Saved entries

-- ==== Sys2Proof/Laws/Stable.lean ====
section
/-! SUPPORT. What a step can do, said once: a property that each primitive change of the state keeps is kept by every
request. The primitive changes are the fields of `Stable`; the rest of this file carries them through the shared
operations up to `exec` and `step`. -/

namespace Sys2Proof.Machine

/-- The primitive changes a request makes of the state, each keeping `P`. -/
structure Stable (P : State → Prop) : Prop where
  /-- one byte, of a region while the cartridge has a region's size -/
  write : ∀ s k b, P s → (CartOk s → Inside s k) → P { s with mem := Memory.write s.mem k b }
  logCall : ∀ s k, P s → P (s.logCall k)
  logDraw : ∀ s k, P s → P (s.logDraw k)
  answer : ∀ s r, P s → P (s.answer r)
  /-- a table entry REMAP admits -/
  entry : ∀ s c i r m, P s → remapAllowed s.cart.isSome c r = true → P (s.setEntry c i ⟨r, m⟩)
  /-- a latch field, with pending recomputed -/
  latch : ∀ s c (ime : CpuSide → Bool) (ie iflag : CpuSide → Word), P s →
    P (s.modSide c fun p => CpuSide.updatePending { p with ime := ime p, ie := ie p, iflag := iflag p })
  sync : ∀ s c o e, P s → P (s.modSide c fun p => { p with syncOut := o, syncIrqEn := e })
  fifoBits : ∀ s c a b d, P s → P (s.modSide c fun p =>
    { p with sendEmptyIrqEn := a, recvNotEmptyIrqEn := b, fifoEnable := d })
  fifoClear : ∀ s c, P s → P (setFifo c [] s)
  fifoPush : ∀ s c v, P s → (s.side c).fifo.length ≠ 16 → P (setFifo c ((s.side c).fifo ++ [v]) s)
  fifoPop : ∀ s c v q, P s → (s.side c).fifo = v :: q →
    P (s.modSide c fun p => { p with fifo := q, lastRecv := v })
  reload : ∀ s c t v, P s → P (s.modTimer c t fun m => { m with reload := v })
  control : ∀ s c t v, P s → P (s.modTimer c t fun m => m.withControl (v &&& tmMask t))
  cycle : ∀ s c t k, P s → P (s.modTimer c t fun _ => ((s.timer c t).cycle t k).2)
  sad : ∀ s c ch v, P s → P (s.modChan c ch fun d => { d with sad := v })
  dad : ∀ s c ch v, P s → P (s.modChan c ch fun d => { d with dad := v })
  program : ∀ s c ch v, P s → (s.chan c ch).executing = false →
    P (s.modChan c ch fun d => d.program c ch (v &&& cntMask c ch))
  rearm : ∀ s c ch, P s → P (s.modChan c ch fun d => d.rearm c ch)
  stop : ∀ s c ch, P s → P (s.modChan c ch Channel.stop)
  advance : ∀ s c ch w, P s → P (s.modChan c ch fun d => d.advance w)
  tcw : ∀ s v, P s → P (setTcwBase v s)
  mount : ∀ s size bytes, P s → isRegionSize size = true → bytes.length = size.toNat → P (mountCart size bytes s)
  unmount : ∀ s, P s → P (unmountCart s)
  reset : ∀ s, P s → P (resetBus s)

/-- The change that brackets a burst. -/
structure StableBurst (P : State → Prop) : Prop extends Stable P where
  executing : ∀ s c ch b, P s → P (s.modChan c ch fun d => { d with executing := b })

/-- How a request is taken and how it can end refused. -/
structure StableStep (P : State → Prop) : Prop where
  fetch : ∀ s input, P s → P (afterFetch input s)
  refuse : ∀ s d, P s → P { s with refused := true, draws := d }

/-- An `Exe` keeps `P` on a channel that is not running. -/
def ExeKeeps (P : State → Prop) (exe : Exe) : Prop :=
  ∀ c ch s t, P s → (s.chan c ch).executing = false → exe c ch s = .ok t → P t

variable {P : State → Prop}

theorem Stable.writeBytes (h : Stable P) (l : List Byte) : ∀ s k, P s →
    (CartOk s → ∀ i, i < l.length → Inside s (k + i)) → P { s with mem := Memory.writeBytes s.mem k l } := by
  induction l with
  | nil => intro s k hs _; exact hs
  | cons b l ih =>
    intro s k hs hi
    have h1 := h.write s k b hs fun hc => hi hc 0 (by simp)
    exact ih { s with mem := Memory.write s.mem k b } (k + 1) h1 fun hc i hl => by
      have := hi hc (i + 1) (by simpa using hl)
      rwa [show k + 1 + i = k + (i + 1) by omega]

■ **YOUR ASSIGNMENT**
Lines to set down from above: the line with "refuse : ∀ s", the line with "have h1 := h.write", and every line between, each exactly as written.

■ **EXPECTED OUTPUT**
  refuse : ∀ s d, P s → P { s with refused := true, draws := d }

/-- An `Exe` keeps `P` on a channel that is not running. -/
def ExeKeeps (P : State → Prop) (exe : Exe) : Prop :=
  ∀ c ch s t, P s → (s.chan c ch).executing = false → exe c ch s = .ok t → P t

variable {P : State → Prop}

theorem Stable.writeBytes (h : Stable P) (l : List Byte) : ∀ s k, P s →
    (CartOk s → ∀ i, i < l.length → Inside s (k + i)) → P { s with mem := Memory.writeBytes s.mem k l } := by
  induction l with
  | nil => intro s k hs _; exact hs
  | cons b l ih =>
    intro s k hs hi
    have h1 := h.write s k b hs fun hc => hi hc 0 (by simp)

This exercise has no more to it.